/-- The port by which messages to a member leave: to the neighbour that the route names (R446). -/
def State.routePort (s : State) (dst : Nat) : Option Nat :=
  match s.span.roster.find? (fun r => r.ord == dst) with
  | none => none
  | some r =>
    match s.span.roster.find? (fun n => n.ord == r.via) with
    | none => none
    | some n => s.portOfModule n.moduleId

/-- The state with a message appended to those sent, its flits with the link layer of the port it leaves by. -/
def State.send (s : State) (m : OutMsg) : State :=
  let s1 : State := { s with outbox := s.outbox ++ [m] }
  match (match m.port with
    | some p => some p
    | none => s.routePort m.dst) with
  | some p => if (s.port p).up then s1.updPort p (fun x => x.load m.body) else s1
  | none => s1

/-- A message to a member of the span, with the sender's epoch (R438). -/
def State.sendTo (s : State) (dst : Nat) (body : MsgBody) (txid : Nat := 0) (ward : Nat := 0) : State :=
  s.send { dst := dst, txid := txid, epoch := s.span.epoch, ward := ward, body := body }

/-- A fresh transaction number for a request to a peer, recorded as outstanding (R438). -/
def State.newTx (s : State) (peer : Nat) : Nat × State :=
  let used (i : Nat) : Bool := s.span.txids.any (fun t => t.1 == i)
  let id := ((List.range (s.span.txids.length + 1)).map (fun k => (s.span.nextTx + k) % 65536)).find? (fun i => !used i)
  let id := id.getD (s.span.nextTx % 65536)
  (id, { s with span := { s.span with nextTx := id + 1, txids := s.span.txids ++ [(id, peer)] } })

/-- An outstanding transaction to a peer answered for good. -/
def State.endTx (s : State) (txid peer : Nat) : State :=
  { s with span := { s.span with txids := s.span.txids.filter (fun t => !(t.1 == txid && t.2 == peer)) } }

/-- Whether a transaction to a peer is outstanding. -/
def State.hasTx (s : State) (txid peer : Nat) : Bool := s.span.txids.contains (txid, peer)

/-- Whether this module belongs to a module span: a member, or one that is leaving (R527, R552). -/
def State.inSpan (s : State) : Bool := s.span.state == .member || s.span.state == .leaving

/-- The ordinal of this module as spans name it: zero outside a module span. -/
def State.here (s : State) : Nat := if s.inSpan then s.span.ord else 0

/-- Whether a module is another current member of this module's span. -/
def State.reachable (s : State) (m : Nat) : Bool :=
  s.inSpan && m != s.span.ord && s.span.roster.any (fun r => r.ord == m)

/-! ### Saturating counters (R8, R517, R518) -/

/-- A saturating count with `n` added. -/
def SatCount.add (c : SatCount) (width n : Nat) : SatCount :=
  let r := satAdd width n c.n c.sat
  { n := r.1, sat := r.2 }

/-- Module counter slot `i` with `n` added (R518). -/
def State.countModule (s : State) (i n : Nat) : State :=
  { s with mcount := NMap.ins i ((NMap.findD {} i s.mcount).add 48 n) s.mcount }

/-- Counter slot `i` of a context with `n` added (R517). -/
def State.countCtx (s : State) (ctx i n : Nat) : State :=
  s.updCtx ctx (fun x => { x with counters := NMap.ins i ((NMap.findD {} i x.counters).add 48 n) x.counters })

/-- The 64-bit slot of a counter: COUNT in [47:0], its flag in [48] (R517). -/
def SatCount.slot (c : SatCount) : Nat := c.n + (b2n c.sat) * 2 ^ 48

/-! ### LPDDR5X (R281, R410, R523) -/

/-- One past the last LPDDR5X address of the part (R410). -/
def State.lpEnd (s : State) : Nat := if s.sec.ident.small then 0x1B400000000 else 0x26800000000

/-- Whether a physical address is LPDDR5X (R410). -/
def State.isLp (s : State) (pa : Nat) : Bool := decide (Config.lpBase ≤ pa) && decide (pa < s.lpEnd)

/-- Whether `n` bytes from a physical address are all LPDDR5X. -/
def State.isLpRange (s : State) (pa n : Nat) : Bool := decide (Config.lpBase ≤ pa) && decide (pa + n ≤ s.lpEnd)

/-- Whether an address lies in the host boot region (R411). -/
def inBoot (a : Nat) : Bool := decide (Config.lpBase ≤ a) && decide (a < Config.lpBase + Config.bootBytes)

/-- What an unlisted byte reads as: the boot image in its region once loaded (R411); elsewhere zero after bring-up (R523
event 8), undefined after a change of the interleave (R550). -/
def Mem.unlisted (m : Mem) (a : Nat) : Byte :=
  if m.boot ≠ 0 ∧ inBoot a then Config.bootByte m.boot (a - Config.lpBase)
  else if m.gen = 0 then 0 else Config.undefByte m.gen a

/-- The byte at a physical address. -/
def Mem.read (m : Mem) (a : Nat) : Byte := NMap.findD (m.unlisted a) a m.cells

/-- The memory with one byte written, kept in canonical form. -/
def Mem.write (m : Mem) (a : Nat) (b : Byte) : Mem :=
  { m with cells := NMap.put (m.unlisted a) a b m.cells }

/-- The canonical form: addresses rise strictly and no entry equals what its address would read unlisted. -/
def Mem.wf (m : Mem) : Bool := NMap.wf m.cells && m.cells.all (fun c => decide (c.2 ≠ m.unlisted c.1))

/-- `n` bytes from a physical address. -/
def Mem.readN (m : Mem) (a : Nat) : Nat → List Byte
  | 0 => []
  | n + 1 => m.read a :: m.readN (a + 1) n

/-- The memory with a byte string written from a physical address. -/
def Mem.writeN (m : Mem) (a : Nat) : List Byte → Mem
  | [] => m
  | b :: bs => (m.write a b).writeN (a + 1) bs

/-- The memory with bytes written at their offsets from `base`. -/
def Mem.writeAt (m : Mem) (base : Nat) : NMap Byte → Mem
  | [] => m
  | (o, b) :: bs => (m.write (base + o) b).writeAt base bs

/-- The 128-byte line an address lies in. -/
def lineOf (a : Nat) : Nat := a / 128 * 128

/-! ### Interleave regions (R284) -/

/-- Bytes one channel group holds: 60 GiB, or 30 GiB on the small part (R284). -/
def State.groupBytes (s : State) : Nat := if s.sec.ident.small then 30 * 2 ^ 30 else 60 * 2 ^ 30

/-- The groups of a region's mask, rising. -/
def groupsOf (m : BitVec 24) : List Nat := (List.range 24).filter (fun j => m.getLsbD j)

/-- Walks the regions in force from region `i` with base `rbase`: region number, its base and its groups. -/
def regionFrom (inForce : NMap (BitVec 24)) (gb pa : Nat) : Nat → Nat → Nat → Option (Nat × Nat × List Nat)
  | 0, _, _ => none
  | fuel + 1, i, rbase =>
    let gs := groupsOf (NMap.findD 0 i inForce)
    if rbase ≤ pa ∧ pa < rbase + gs.length * gb then some (i, rbase, gs)
    else regionFrom inForce gb pa fuel (i + 1) (rbase + gs.length * gb)

/-- The region that holds an LPDDR5X address, its base and its channel groups. -/
def State.region? (s : State) (pa : Nat) : Option (Nat × Nat × List Nat) :=
  regionFrom s.ms.inForce s.groupBytes pa 16 0 Config.lpBase

/-- Where the hash of R284 places a byte: channel group, channel, unit of the channel, byte of the unit. -/
def State.placeOf (s : State) (pa : Nat) : Option (Nat × Nat × Nat × Nat) :=
  match s.region? pa with
  | none => none
  | some (_, rbase, gs) =>
    let n := gs.length
    let u := (pa - rbase) / 256
    let b := u / (4 * n)
    let r := u % (4 * n)
    let h := (b ^^^ (b >>> 11) ^^^ (b >>> 22) ^^^ (b >>> 33)) % (4 * n)
    let p := (r + h) % (4 * n)
    let g := gs.getD (p / 4) 0
    some (g, 4 * g + p % 4, b, pa % 256)

/-- The controller, and so the home agent, of a line (R14, R284). -/
def State.homeOf (s : State) (line : Nat) : Nat :=
  match s.placeOf line with
  | some (g, _, _, _) => g
  | none => 0

/-- The presence-filter region of a line: its home, and the 4 KiB of that controller's addresses, four 256-byte units of
each of its channels (R297, log 26). -/
def State.regionOfLine (s : State) (line : Nat) : Nat :=
  match s.placeOf line with
  | some (g, _, b, _) => g * 2 ^ 40 + b / 4
  | none => 0

/-! ### The host (R411, R419, R421) -/

/-- Whether the host complex runs now: released after bring-up, not held in reset, and the hinge not retraining. -/
def State.hostRuns (s : State) : Bool :=
  s.power.on && s.stage == .ready && !s.hinge.hostInReset && !s.hinge.retrain

/-! ### Power domains (R465, R466) -/

/-- The state of a power domain. -/
def State.domain (s : State) (d : Nat) : DomState := NMap.findD .idle d s.power.domains

/-- The domain of the controllers that hold an LPDDR5X address: 26 on B0, 28 on B1 (R14, R465). -/
def State.memDomain (s : State) (pa : Nat) : Nat := if s.homeOf pa < 12 then 26 else 28

/-! ### Plans and wards (R285 to R288) -/

/-- Partition plan `n` (R285). -/
def State.plan (s : State) (n : Nat) : Plan := NMap.findD {} n s.fe.plans

/-- Whether an LPDDR5X address lies in the REGIONS of the host plan; nothing else of that plan counts (R286). -/
def State.hostReaches (s : State) (pa : Nat) : Bool :=
  match s.region? pa with
  | some (i, _, _) => (s.plan s.ms.hostplan).regions.getLsbD i
  | none => false

/-- Whether a plan reaches an LPDDR5X address (R287). -/
def State.planReaches (s : State) (n pa : Nat) : Bool :=
  match s.region? pa with
  | some (i, _, _) => (s.plan n).valid && (s.plan n).regions.getLsbD i
  | none => false

/-! ### Host epochs (R417, R418) -/

/-- The 16-bit tag of an epoch (R417). -/
def epochTag (e : BitVec 32) : Nat := e.toNat % 65535 + 1

/-- The tag of the current epoch. -/
def State.tagNow (s : State) : Nat := epochTag s.hinge.epoch

/-- The tag of the writes a launch makes: that of the epoch its command was fetched in, zero for a peer's (R417). -/
def State.launchTag (s : State) (k : Nat) : Nat :=
  match s.launch? k with
  | some l => l.tag
  | none => s.tagNow

/-- The tag of the writes of a group. -/
def State.groupTag (s : State) (g : Site) : Nat :=
  match s.group? g with
  | some x => match s.tile? g.core x.tile with
    | some t => s.launchTag t.launch
    | none => s.tagNow
  | none => s.tagNow

/-- Whether retention entry `n` is in force: VALID and not ignored under R427. -/
def State.retEntryOk (s : State) (n : Nat) : Bool :=
  let b := NMap.findD 0 n s.hinge.rtBase
  let l := NMap.findD 0 n s.hinge.rtLimit
  let lo := field b 51 21 * 2 ^ 21
  let hi := field l 51 21 * 2 ^ 21 + 2 ^ 21
  bitAt b 0 && decide (lo < hi) && decide (Config.lpBase + Config.bootBytes ≤ lo) && decide (hi ≤ s.lpEnd)

/-- Whether a physical address lies in a retained region (R426). -/
def State.retained (s : State) (pa : Nat) : Bool :=
  (List.range 16).any (fun n =>
    s.retEntryOk n && decide (field (NMap.findD 0 n s.hinge.rtBase) 51 21 * 2 ^ 21 ≤ pa) &&
      decide (pa < field (NMap.findD 0 n s.hinge.rtLimit) 51 21 * 2 ^ 21 + 2 ^ 21))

- - - - -

◆ TASK TO COMPLETE
What is needed is an exact retyping of every line from the one containing "s.retEntryOk n &&" through the final line of the entries, and only those lines.

◆ EXERCISE RESULT
    s.retEntryOk n && decide (field (NMap.findD 0 n s.hinge.rtBase) 51 21 * 2 ^ 21 ≤ pa) &&
      decide (pa < field (NMap.findD 0 n s.hinge.rtLimit) 51 21 * 2 ^ 21 + 2 ^ 21))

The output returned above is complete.